Não sei quantas vezes, em apenas seis episódios, Carrie engrupiu Jenna de todas as formas possíveis a ponto de eu não saber exatamente se eu fico com pena ou com raiva da agente mais incompetente da CIA. Bastou dar uma missão para a sujeita que é garantia que ela não será cumprida.

Por outro lado, Two Minutes, episódio que marca a metade da temporada final de Homeland, cumpre sua missão de fazer a transição entre a complexa armação de tabuleiro que culminou com a morte do presidente Warner e a captura de Max que, por sua vez, carrega a caixa preta do helicóptero e o que está por vir. É muito interessante ver a amplificação da conexão de Carrie com Yevgeny Gromov, até porque eu tinha receio que a jogo de sombras em cima da lealdade da agente bipolar, tema principal da temporada que retorna à base da Trilogia Brody, fosse abafado. Muito ao contrário, o episódio recrudesce esse aspecto, mais uma vez colocando Carrie na mira de Mike e Jenna e, pior ainda, do próprio Saul Berenson, que se sente traído.

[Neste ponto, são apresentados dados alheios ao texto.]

-- ==== Sys2Proof/Laws/Memory.lean ====
section
/-! SUPPORT. The laws of a buffer: a read after a write, what a write leaves alone, that every operation keeps the canonical form and the capacity bound, and what a read of many bytes answers. -/

namespace Sys2Proof.Machine

/-- A write is read back at its own offset, and every other offset reads as before. -/
theorem Memory.byteAt?_put (m : Memory) (k : Nat) (v : Byte) (j : Nat) :
    (m.put k v).byteAt? j = if j = k then some v else m.byteAt? j := by
  induction m with
  | nil => by_cases h : j = k <;> simp [put, byteAt?, eq_comm, h]
  | cons x m ih =>
    obtain ⟨a, b⟩ := x
    unfold put
    split
    · by_cases h : j = k <;> simp [byteAt?, eq_comm, h]
    · split
      · subst_vars; by_cases h : j = a <;> simp [byteAt?, eq_comm, h]
      · by_cases h : a = j
        · subst h; simp [byteAt?]; omega
        · simp [byteAt?, h, ih]

@[simp] theorem Memory.byteAt?_put_self (m : Memory) (k : Nat) (v : Byte) :
    (m.put k v).byteAt? k = some v := by simp [byteAt?_put]

theorem Memory.byteAt?_put_ne (m : Memory) {k j : Nat} (v : Byte) (h : j ≠ k) :
    (m.put k v).byteAt? j = m.byteAt? j := by simp [byteAt?_put, h]

/-- Writing a sequence: inside its range the sequence's byte, outside it the old contents. -/
theorem Memory.byteAt?_putAll (m : Memory) (off : Nat) (v : Bytes) (j : Nat) :
    (m.putAll off v).byteAt? j =
      if off ≤ j ∧ j < off + v.length then v[j - off]? else m.byteAt? j := by
  induction v generalizing m off with
  | nil => rw [if_neg (by simp only [List.length_nil]; omega)]; rfl
  | cons x v ih =>
    simp only [putAll, ih, byteAt?_put, List.length_cons]
    by_cases h0 : j = off
    · subst h0
      rw [if_neg (by omega), if_pos rfl, if_pos (by omega), Nat.sub_self, List.getElem?_cons_zero]
    · by_cases h1 : off + 1 ≤ j ∧ j < off + 1 + v.length
      · have e : j - off = (j - (off + 1)) + 1 := by omega
        rw [if_pos h1, if_pos (by omega), e, List.getElem?_cons_succ]
      · rw [if_neg h1, if_neg h0, if_neg (by omega)]

/-- The keys of a buffer after a write are the old ones and the one written. -/
theorem Memory.mem_put {m : Memory} {k : Nat} {v : Byte} {c : Host.Cell} (h : c ∈ m.put k v) :
    c = (k, v) ∨ c ∈ m := by
  induction m with
  | nil => simpa [put] using h
  | cons x m ih =>
    obtain ⟨a, b⟩ := x
    unfold put at h
    split at h
    · simpa using h
    · split at h
      · rcases List.mem_cons.1 h with h | h <;> simp [h]
      · rcases List.mem_cons.1 h with h | h
        · simp [h]
        · rcases ih h with h | h <;> simp [h]

/-- A write keeps the canonical form. -/
theorem Memory.put_wf {m : Memory} (h : m.wf) (k : Nat) (v : Byte) : (m.put k v).wf := by
  induction m with
  | nil => simp [put, wf]
  | cons x m ih =>
    obtain ⟨a, b⟩ := x
    obtain ⟨h1, h2⟩ := List.pairwise_cons.1 h
    unfold put
    split
    · refine List.pairwise_cons.2 ⟨fun c hc => ?_, h⟩
      rcases List.mem_cons.1 hc with rfl | hc
      · assumption
      · have := h1 c hc; simp only at *; omega
    · split
      · subst_vars; exact List.pairwise_cons.2 ⟨h1, h2⟩
      · refine List.pairwise_cons.2 ⟨fun c hc => ?_, ih h2⟩
        rcases mem_put hc with rfl | hc
        · simp only; omega
        · exact h1 c hc

theorem Memory.putAll_wf {m : Memory} (h : m.wf) (off : Nat) (v : Bytes) : (m.putAll off v).wf := by
  induction v generalizing m off with
  | nil => exact h
  | cons x v ih => exact ih (put_wf h off x) (off + 1)

/-- A write within the capacity keeps a buffer canonical and within it. -/
theorem Memory.Within.putAll {m : Memory} {cap : Nat} (h : m.Within cap) (off : Nat) (v : Bytes)
    (hc : off + v.length ≤ cap) : (m.putAll off v).Within cap := by
  induction v generalizing m off with
  | nil => exact h
  | cons x v ih =>
    simp only [List.length_cons] at hc
    refine ih (m := m.put off x) ⟨put_wf h.1 off x, fun c hmem => ?_⟩ (off + 1) (by omega)
    rcases mem_put hmem with rfl | hmem
    · simp only; omega
    · exact h.2 c hmem

theorem Memory.Within.nil (cap : Nat) : Memory.Within [] cap :=
  ⟨List.Pairwise.nil, by simp⟩

@[simp] theorem Memory.byteAt?_nil (k : Nat) : Memory.byteAt? [] k = none := rfl

/-- MemRead answers as many bytes as it is asked for. -/
@[simp] theorem Memory.readAll_length (m : Memory) (off n d : Nat) :
    (m.readAll off n d).1.length = n := by
  induction n generalizing off d with
  | zero => rfl
  | succ n ih => unfold readAll; split <;> simp [ih]

/-- A read takes at most one free value a byte, and gives none back. -/
theorem Memory.readAll_draws (m : Memory) (off n d : Nat) :
    d ≤ (m.readAll off n d).2 ∧ (m.readAll off n d).2 ≤ d + n := by
  induction n generalizing off d with
  | zero => exact ⟨Nat.le_refl _, Nat.le_refl _⟩
  | succ n ih =>
    unfold readAll
    split
    · have := ih (off + 1) d; simp only; omega
    · have := ih (off + 1) (d + 1); simp only; omega

/-- A byte that has been written is what a read of a range that holds it answers there. -/
theorem Memory.readAll_getElem? (m : Memory) (off n d i : Nat) (b : Byte) (hi : i < n)
    (hb : m.byteAt? (off + i) = some b) : (m.readAll off n d).1[i]? = some b := by
  induction n generalizing off d i with
  | zero => omega
  | succ n ih =>
    cases i with
    | zero => unfold readAll; simp only [Nat.add_zero] at hb; simp [hb]
    | succ i =>
      have hb' : m.byteAt? (off + 1 + i) = some b := by rw [← hb]; congr 1; omega
      unfold readAll
      split <;> simp [ih (off + 1) _ i (by omega) hb']

/-- Reading a range all of which has been written answers what was written and takes no free value. -/
theorem Memory.readAll_of_written (m : Memory) (off d : Nat) (v : Bytes)
    (h : ∀ i (hi : i < v.length), m.byteAt? (off + i) = some v[i]) :
    m.readAll off v.length d = (v, d) := by
  induction v generalizing off with
  | nil => rfl
  | cons x v ih =>
    have h0 : m.byteAt? off = some x := h 0 (by simp)
    have ih' := ih (off + 1) (fun i hi => by
      have := h (i + 1) (by simpa using hi)
      simpa [Nat.add_assoc, Nat.add_comm 1] using this)
    simp [readAll, h0, ih']

/-- Reading back what has just been written. -/
theorem Memory.readAll_putAll (m : Memory) (off d : Nat) (v : Bytes) :
    (m.putAll off v).readAll off v.length d = (v, d) := by
  refine readAll_of_written _ _ _ _ fun i hi => ?_
  rw [byteAt?_putAll, if_pos (by omega), Nat.add_sub_cancel_left, List.getElem?_eq_getElem hi]

/-- A read depends on the contents of its own range only. -/
theorem Memory.readAll_congr (m m' : Memory) (off n d : Nat)
    (h : ∀ i, i < n → m.byteAt? (off + i) = m'.byteAt? (off + i)) :
    m.readAll off n d = m'.readAll off n d := by
  induction n generalizing off d with
  | zero => rfl
  | succ n ih =>
    have h0 : m.byteAt? off = m'.byteAt? off := by simpa using h 0 (by omega)
    have ih' := fun d => ih (off + 1) d (fun i hi => by
      have := h (i + 1) (by omega)
      simpa [Nat.add_assoc, Nat.add_comm 1] using this)
    unfold readAll
    rw [h0]
    simp only [ih']

end Sys2Proof.Machine
end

A tensa sequência que batiza o episódio é simples, mas muito bem construída, ao mesmo tempo mantendo-nos no escuro sobre as intenções de Yevgeny e sobre a possível manipulação de Carrie por ele, culminando na mais do que esperada segunda fuga dela que, obviamente, não tinha a menor chance de entrar no avião (vai ser muito divertido quando Jenna descobrir que mais uma vez foi ludibriada…). Gosto muito também da forma como Costa RoninClaire Danes conseguem formar uma dupla hesitante que esbanja química e conexão em tela, ele com aquele jeito cínico, mas estranhamente sincero que marca Yevgeny e ela com a fúria cheia de hesitação que marca Carrie.

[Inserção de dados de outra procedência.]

theorem Transition.of_hostRead {s t : State} {bits : Nat} {a : Addr}
    (h : State.hostRead { s with inputs := s.inputs.tail } bits a = .next t) : Transition s t := by
  rcases State.hostRead_cases { s with inputs := s.inputs.tail } bits a with
    ⟨_, -, e⟩ | ⟨tg, d, -, e⟩
  · cases e.symm.trans h
  · cases e.symm.trans h; exact .still d _

theorem Transition.of_hostWrite {s t : State} {bits : Nat} {a : Addr} {v : Word}
    (hin : s.inputs = .access (.write bits a v) :: s.inputs.tail)
    (h : State.hostWrite { s with inputs := s.inputs.tail } bits a v = .next t) :
    Transition s t := by
  rcases State.hostWrite_cases { s with inputs := s.inputs.tail } bits a v with
    ⟨_, -, e⟩ | ⟨-, e⟩ | ⟨hb, r, hc, e⟩ | ⟨hb, buf, k, hc, e⟩
  · cases e.symm.trans h
  · cases e.symm.trans h
  · obtain ⟨hr, rfl, -, ht⟩ := State.checkAccess_ok.1 hc
    obtain rfl := target?_eq_reg ht
    exact .regWrite r v hr hb hin (e.symm.trans h)
  · obtain ⟨hr, rfl, h4, ht⟩ := State.checkAccess_ok.1 hc
    obtain ⟨ha, hk⟩ := target?_eq_window ht
    cases e.symm.trans h
    exact .windowWrite a buf k v hr hb hin ha h4 hk

/-- The case analysis of a step. -/
theorem Transition.of_step {s t : State} (h : step s = .next t) : Transition s t := by
  cases hin : s.inputs with
  | nil =>
    have e : { s with inputs := s.inputs.tail } = s := by rw [hin, List.tail_nil, ← hin]
    exact .of_engineCycle (by rw [e, ← step_nil hin, h])
  | cons ev rest =>
    have ht : s.inputs.tail = rest := by rw [hin, List.tail_cons]
    have hs : s.inputs = ev :: s.inputs.tail := by rw [ht, hin]
    rw [step_cons hs] at h
    match ev with
    | .cycle => exact .of_engineCycle h
    | .resetInput b => cases h; exact .reset b hs
    | .access (.read bits a) => exact .of_hostRead h
    | .access (.write bits a v) => exact .of_hostWrite hs h

/-! ### An engine cycle, by the phase it finds -/

theorem engineCycle_of_inReset {s : State} (hr : s.inReset = true) : engineCycle s = .next s := by
  simp only [engineCycle, hr, if_true]

theorem engineCycle_of_idle {s : State} {l : Option Status} (he : s.engine = .idle l) :
    engineCycle s = .next s := by
  simp only [engineCycle, he, ite_self]

theorem engineCycle_of_last {s : State} {w : Word} {n : Nat} (hr : s.inReset = false)
    (he : s.engine = .busy w n) (hn : n ≤ 1) : engineCycle s = runWord w s := by
  obtain rfl | rfl : n = 0 ∨ n = 1 := by omega
  all_goals simp [engineCycle, hr, he]

theorem engineCycle_of_more {s : State} {w : Word} {n : Nat} (hr : s.inReset = false)
    (he : s.engine = .busy w (n + 2)) :
    engineCycle s = .next { s with engine := .busy w (n + 1) } := by
  simp [engineCycle, hr, he]

/-! ### The reset input released, by the level it finds -/

theorem State.driveReset_false_of_inReset {s : State} (hr : s.inReset = true) :
    s.driveReset false = { s.resetEngine with inReset := false } := by
  simp only [State.driveReset, hr, if_true, Bool.false_eq_true, if_false]

theorem State.driveReset_false_of_out {s : State} (hr : s.inReset = false) :
    s.driveReset false = s := by
  simp only [State.driveReset, hr, Bool.false_eq_true, if_false]

end Sys2Proof.Machine
end

section
/-! PROOFS. What changes STATUS, the registers and the buffers (O13, O14, O15). -/

namespace Sys2Proof.Machine

/-! ### What is read from a register -/

/-- A register other than STATUS reads the same whatever the engine, the buffers, CRC_ACC, the reset input and the model's bookkeeping are. -/
theorem State.readReg_frame {s : State} {r : Reg} (hr : r ≠ .status) {e : Engine} {w p : Memory}
    {c : Word} {ir : Bool} {d : Nat} {ins : List HostEvent} {rs : List HostReply} :
    State.readReg { s with engine := e, wire := w, pay := p, crcAcc := c, inReset := ir,
                           draws := d, inputs := ins, replies := rs } r = s.readReg r := by
  cases r with
  | status => exact absurd rfl hr
  | _ => rfl

theorem State.readReg_inputs (s : State) (ins : List HostEvent) (r : Reg) :
    State.readReg { s with inputs := ins } r = s.readReg r := by
  cases r <;> rfl

theorem FailedFrom.readReg {s t : State} (h : FailedFrom s t) {r : Reg} (hr : r ≠ .status) :
    t.readReg r = s.readReg r := by
  obtain ⟨_, _, _, -, rfl⟩ := h
  exact State.readReg_frame hr

/-- A window write shows in no register. -/
theorem State.readReg_memWrite (s : State) (buf : Buffer) (k : Nat) (v : Bytes) (r : Reg) :
    (s.memWrite buf k v).readReg r = s.readReg r := by
  cases buf <;> cases r <;> rfl

/-! ### STATUS, the other registers, and the buffers -/

/-- Settles O13, by the case analysis of a step. -/
theorem onlyThreeEventsChangeStatus : Obligations.OnlyThreeEventsChangeStatus := by
  intro s t hstep hne
  cases Transition.of_step hstep with
  | still d rs => exact absurd rfl hne
  | regWrite r v hr hb hin h =>
    by_cases hcmd : r = .cmd
    · subst hcmd; cases h
      exact .inl ⟨v, _, _, hin, hb, rfl⟩
    · exact absurd (congrArg Engine.statusWord ((State.writeReg_frame h).2 hcmd)) hne
  | windowWrite a buf k v hr hb hin ha h4 hk => exact absurd (by simp) hne
  | reset b hin => exact .inr (.inr ⟨b, _, hin⟩)
  | countDown w n hr he => exact absurd (by simp [he]) hne
  | completion w n hr he hn h =>
    refine .inr (.inl ?_)
    rcases runWord_ends h with hf | ⟨i, -, hs⟩
    · obtain ⟨st, e⟩ := hf.engine
      exact ⟨w, n, st, he, hn, e⟩
    · exact ⟨w, n, .ok, he, hn, hs.engine⟩

/-- Settles O14, by the case analysis of a step. -/
theorem registersChangeOnlyByTheirWriters : Obligations.RegistersChangeOnlyByTheirWriters := by
  intro s t r hstep hst hne
  cases Transition.of_step hstep with
  | still d rs => exact (hne (State.readReg_frame hst)).elim
  | regWrite r' v hr hb hin h =>
    by_cases e : r = r'
    · exact .inl ⟨v, _, e ▸ hin⟩
    · exact (hne ((State.readReg_writeReg_ne h e fun _ => hst).trans (State.readReg_frame hst))).elim
  | windowWrite a buf k v hr hb hin ha h4 hk =>
    exact (hne ((State.readReg_memWrite _ buf k _ r).trans (State.readReg_frame hst))).elim
  | reset b hin => exact .inr (.inr ⟨b, _, hin⟩)
  | countDown w n hr he => exact (hne (State.readReg_frame hst)).elim
  | completion w n hr he hn h =>
    rcases runWord_ends h with hf | ⟨i, -, hs⟩
    · exact (hne ((hf.readReg hst).trans (State.readReg_frame hst))).elim
    · exact .inr (.inl ⟨by simp [he], hs.engine⟩)

theorem State.buf_memWrite_self (s : State) (buf : Buffer) (off : Nat) (v : Bytes) :
    (s.memWrite buf off v).buf buf = (s.buf buf).putAll off v := by
  cases buf <;> rfl

theorem State.buf_memWrite_ne (s : State) {buf buf' : Buffer} (off : Nat) (v : Bytes)
    (h : buf ≠ buf') :
    (s.memWrite buf off v).buf buf' = s.buf buf' := by
  cases buf <;> cases buf' <;> trivial

/-- A buffer write changes only the bytes of its own range, in its own buffer (R63, R68). -/
theorem State.byteAt?_memWrite_changed {s : State} {buf buf' : Buffer} {off j : Nat} {v : Bytes}
    (h : ((s.memWrite buf off v).buf buf').byteAt? j ≠ (s.buf buf').byteAt? j) :
    buf = buf' ∧ off ≤ j ∧ j < off + v.length := by
  by_cases hb : buf = buf'
  · subst hb
    rw [State.buf_memWrite_self, Memory.byteAt?_putAll] at h
    exact ⟨rfl, Classical.byContradiction fun hn => h (if_neg hn)⟩
  · exact absurd (by rw [State.buf_memWrite_ne s off v hb]) h

/-- What can change byte `k` of a buffer: a write of its window word, a successful command that writes the buffer, or reset. -/
theorem byteAt?_changed {s t : State} (hstep : step s = .next t) (buf : Buffer) {k : Nat}
    (hne : (t.buf buf).byteAt? k ≠ (s.buf buf).byteAt? k) :
    (∃ a v rest, s.NextWrite a v rest ∧ a.toNat ≤ buf.base + k ∧ buf.base + k < a.toNat + 4) ∨
    (∃ w n i, s.engine = .busy w n ∧ decodeCmd w = .ok i ∧ SucceededFrom i s t) ∨
    (∃ b rest, s.inputs = .resetInput b :: rest) := by
  cases Transition.of_step hstep with
  | still d rs => cases buf <;> exact absurd rfl hne
  | regWrite r v hr hb hin h =>
    have e := (State.writeReg_frame h).1
    rw [e] at hne
    cases buf <;> exact absurd rfl hne
  | windowWrite a buf' j v hr hb hin ha h4 hk =>
    have e : (State.buf { s with inputs := s.inputs.tail } buf) = s.buf buf := by cases buf <;> rfl
    rw [← e] at hne
    obtain ⟨rfl, h1, h2⟩ := State.byteAt?_memWrite_changed hne
    rw [be32_length] at h2
    exact .inl ⟨a, v, _, hin, by omega, by omega⟩
  | reset b hin => exact .inr (.inr ⟨b, _, hin⟩)
  | countDown w n hr he => cases buf <;> exact absurd rfl hne
  | completion w n hr he hn h =>
    rcases runWord_ends h with hf | ⟨i, hi, hs⟩
    · cases buf with
      | wire => exact absurd (congrArg (·.byteAt? k) hf.wire) hne
      | pay => exact absurd (congrArg (·.byteAt? k) hf.pay) hne
    · exact .inr (.inl ⟨w, n, i, he, hi, ⟨hs.engine, hs.wire, hs.pay⟩⟩)

/-- Settles O15: of the commands, only an encode writes WIRE and only FRM.DEC writes PAY. -/
theorem bufferBytesChangeOnlyByTheirWriters :
    Obligations.BufferBytesChangeOnlyByTheirWriters := by
  intro s t k hstep
  refine ⟨fun hne => ?_, fun hne => ?_⟩
  · refine (byteAt?_changed hstep .wire hne).imp_right (.imp_left ?_)
    rintro ⟨w, n, i, he, hi, hs⟩
    exact ⟨hs.engine, w, n, i, he, hi,
      Classical.byContradiction fun hn => hne (congrArg (·.byteAt? k) (hs.wire hn))⟩
  · refine (byteAt?_changed hstep .pay hne).imp_right (.imp_left ?_)
    rintro ⟨w, n, i, he, hi, hs⟩
    obtain rfl : i = .frmDec :=
      Classical.byContradiction fun hn => hne (congrArg (·.byteAt? k) (hs.pay hn))
    exact ⟨hs.engine, w, n, he, hi⟩

end Sys2Proof.Machine
end

section
/-! PROOFS. CRC_ACC reaches no result (O34). -/

namespace Sys2Proof.Machine

/-! ### The machine under another value of CRC_ACC -/

/-- Two outcomes that differ in CRC_ACC at most. -/
def AgreeButCrcAcc (o o' : Host.Outcome State Fault Refusal) : Prop :=
  (∃ t t', o = .next t ∧ o' = .next t' ∧ t = t'.withCrcAcc t.crcAcc) ∨
  (∃ r, o = .refused r ∧ o' = .refused r)

theorem AgreeButCrcAcc.next (t : State) (x : Word) :
    AgreeButCrcAcc (.next t) (.next (t.withCrcAcc x)) :=
  .inl ⟨t, t.withCrcAcc x, rfl, rfl, rfl⟩

theorem AgreeButCrcAcc.refused (r : Refusal) : AgreeButCrcAcc (.refused r) (.refused r) :=
  .inr ⟨r, rfl, rfl⟩

theorem AgreeButCrcAcc.same (t : State) : AgreeButCrcAcc (.next t) (.next t) :=
  .next t t.crcAcc

theorem State.memRead_withCrcAcc (s : State) (x : Word) (buf : Buffer) (off n : Nat) :
    (s.withCrcAcc x).memRead buf off n =
      ((s.memRead buf off n).1, (s.memRead buf off n).2.withCrcAcc x) := by
  cases buf <;> rfl

theorem State.memWrite_withCrcAcc (s : State) (x : Word) (buf : Buffer) (off : Nat) (v : Bytes) :
    (s.withCrcAcc x).memWrite buf off v = (s.memWrite buf off v).withCrcAcc x := by
  cases buf <;> rfl

theorem State.readFrame_withCrcAcc (s : State) (x : Word) :
    (s.withCrcAcc x).readFrame = (s.readFrame.1, s.readFrame.2.withCrcAcc x) := rfl

/-- What the generator leaves does not depend on what CRC_ACC held before (R101, log 6). -/
theorem State.crcRelease_withCrcAcc (s : State) (x : Word) :
    (s.withCrcAcc x).crcRelease = s.crcRelease := rfl

theorem execHdrEnc_withCrcAcc (s : State) (x : Word) :
    AgreeButCrcAcc (execHdrEnc s) (execHdrEnc (s.withCrcAcc x)) := by
  simp only [execHdrEnc, State.memWrite_withCrcAcc]
  exact .next _ x

theorem execHdrDec_withCrcAcc (s : State) (x : Word) :
    AgreeButCrcAcc (execHdrDec s) (execHdrDec (s.withCrcAcc x)) := by
  simp only [execHdrDec, State.withCrcAcc_wireLen, State.memRead_withCrcAcc]
  split
  · exact .next _ x
  · cases hdrDecode (s.memRead .wire 0 24).1 <;> exact .next _ x

theorem execFrmEnc_withCrcAcc (s : State) (x : Word) :
    AgreeButCrcAcc (execFrmEnc s) (execFrmEnc (s.withCrcAcc x)) := by
  simp only [execFrmEnc, State.readFrame_withCrcAcc, State.runCrc_fst, State.runCrc_snd,
    State.crcRelease_withCrcAcc]
  cases s.readFrame.1.hdr with
  | none => exact .next _ x
  | some h => exact .same _

theorem execFrmDec_withCrcAcc (s : State) (x : Word) :
    AgreeButCrcAcc (execFrmDec s) (execFrmDec (s.withCrcAcc x)) := by
  simp only [execFrmDec, State.withCrcAcc_wireLen, State.memRead_withCrcAcc, State.runCrc_fst,
    State.runCrc_snd, State.crcRelease_withCrcAcc]
  cases frmCheck (s.memRead .wire 0 s.wireLen.toNat).1 with
  | some st => exact .next _ x
  | none =>
    simp only
    split
    · exact .same _
    · cases frmExtract (s.memRead .wire 0 s.wireLen.toNat).1 <;> exact .same _

theorem execFipEnc_withCrcAcc (s : State) (x : Word) :
    AgreeButCrcAcc (execFipEnc s) (execFipEnc (s.withCrcAcc x)) := by
  have e : (s.withCrcAcc x).readFip = s.readFip := rfl
  simp only [execFipEnc, e, State.memWrite_withCrcAcc]
  cases fipEncode s.readFip <;> exact .next _ x

theorem execFipDec_withCrcAcc (s : State) (x : Word) :
    AgreeButCrcAcc (execFipDec s) (execFipDec (s.withCrcAcc x)) := by
  simp only [execFipDec, State.withCrcAcc_wireLen, State.memRead_withCrcAcc]
  split
  · exact .next _ x
  · cases fipDecode (s.memRead .wire 0 10).1 <;> exact .next _ x

theorem exec_withCrcAcc (i : Instr) (s : State) (x : Word) :
    AgreeButCrcAcc (exec i s) (exec i (s.withCrcAcc x)) := by
  cases i with
  | hdrEnc => exact execHdrEnc_withCrcAcc s x
  | hdrDec => exact execHdrDec_withCrcAcc s x
  | frmEnc => exact execFrmEnc_withCrcAcc s x
  | frmDec => exact execFrmDec_withCrcAcc s x
  | fipEnc => exact execFipEnc_withCrcAcc s x
  | fipDec => exact execFipDec_withCrcAcc s x

theorem runWord_withCrcAcc (w : Word) (s : State) (x : Word) :
    AgreeButCrcAcc (runWord w s) (runWord w (s.withCrcAcc x)) := by
  unfold runWord
  cases decodeCmd w with
  | ok i => exact exec_withCrcAcc i s x
  | error _ => exact .next _ x

theorem engineCycle_withCrcAcc (s : State) (x : Word) :
    AgreeButCrcAcc (engineCycle s) (engineCycle (s.withCrcAcc x)) := by
  rcases engineCycle_cases s with
    ⟨hr, e⟩ | ⟨hr, l, he, e⟩ | ⟨hr, w, n, he, hn, e⟩ | ⟨hr, w, n, he, e⟩
  · rw [e, engineCycle_of_inReset (s := s.withCrcAcc x) hr]
    exact .next s x
  · rw [e, engineCycle_of_idle (s := s.withCrcAcc x) he]
    exact .next s x
  · rw [e, engineCycle_of_last (s := s.withCrcAcc x) hr he hn]
    exact runWord_withCrcAcc w s x
  · rw [e, engineCycle_of_more (s := s.withCrcAcc x) hr he]
    exact .next _ x

theorem State.writeReg_withCrcAcc (s : State) (v : Word) (r : Reg) (x : Word) :
    AgreeButCrcAcc (s.writeReg v r) ((s.withCrcAcc x).writeReg v r) := by
  cases r with
  | wireLen | payLen =>
    simp only [State.writeReg]
    split
    · exact .next _ x
    · exact .refused _
  | _ => exact .next _ x

theorem State.readWindow_withCrcAcc (s : State) (buf : Buffer) (k : Nat) (x : Word) :
    (s.withCrcAcc x).readWindow buf k =
      ((s.readWindow buf k).1, (s.readWindow buf k).2.withCrcAcc x) := by
  simp only [State.readWindow, State.memRead_withCrcAcc]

Do outro lado do oceano, o facilmente manipulável presidente Benjamin Hayes – algo que já havia ficado bem claro na relação dele com David Wellington logo depois da morte de Warner – tem um momento daqueles que realmente deu vontade enfiar a cabeça em algum buraco de tanta vergonha alheia quando ele cai no papinho do espertíssimo presidente afegão Abdul Qadir G’ulom (pouco falei de Mohammad Bakri, mas ele está sensacionalmente vilanesco aqui – poderia ser fácil um baita inimigo de James Bond!) para desespero completo de seu chefe de gabinete e de Saul Berenson. Tudo está armado para que a tão almejada paz termine de ruir com uma provável maior presença militar americana no Afeganistão, tudo que G’ulom sempre quis.

Meu único receio, porém, é que a segunda metade da temporada cozinhe essa escalação da guerra em fogo baixo de forma que muito lentamente os episódios sejam ocupados com tudo o que for necessário para que o resgate de Max e a busca pela caixa preta aconteçam, com uma revelação canhestra de que, como Carrie desconfia, o helicóptero do presidente Warner não foi derrubado e sim caiu em razão de um problema mecânico, absolvendo o talibã e colocando a opinião pública contra G’ulom e Hayes ainda a tempo de um final, digamos, mais esperançoso. Mas isso é só algo que me passou pela cabeça enquanto os créditos finais do episódio rolavam, já que, mesmo quando Homeland erra – ou seja, na 4ª temporada – a não série não deixa de ser desafiadora e jamais subestima o espectador. Howard Gordon e Alex Gansa, aliás, tiveram um bom tempo para imaginar um fim digno a esses oito anos de aventuras de Carrie para eles seguirem esse caminho tão pouco imaginativo.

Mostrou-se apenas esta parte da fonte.